## Record extracts

-- ==== Sys2Proof/Machine/Core.lean ====
section
/-! DEFINITION. The part as the host runs it. -/

def Sys2Proof.core : Host.Core :=
  { State := Sys2Proof.Machine.State, Fault := Sys2Proof.Machine.Fault, Refusal := Sys2Proof.Machine.Refusal,
    step := Sys2Proof.Machine.step, reset := Sys2Proof.Machine.State.reset }
end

## Directions for this task
For this exercise, write out all of the data exactly.

## Your solution
-- ==== Sys2Proof/Machine/Core.lean ====
section
/-! DEFINITION. The part as the host runs it. -/

def Sys2Proof.core : Host.Core :=
  { State := Sys2Proof.Machine.State, Fault := Sys2Proof.Machine.Fault, Refusal := Sys2Proof.Machine.Refusal,
    step := Sys2Proof.Machine.step, reset := Sys2Proof.Machine.State.reset }
end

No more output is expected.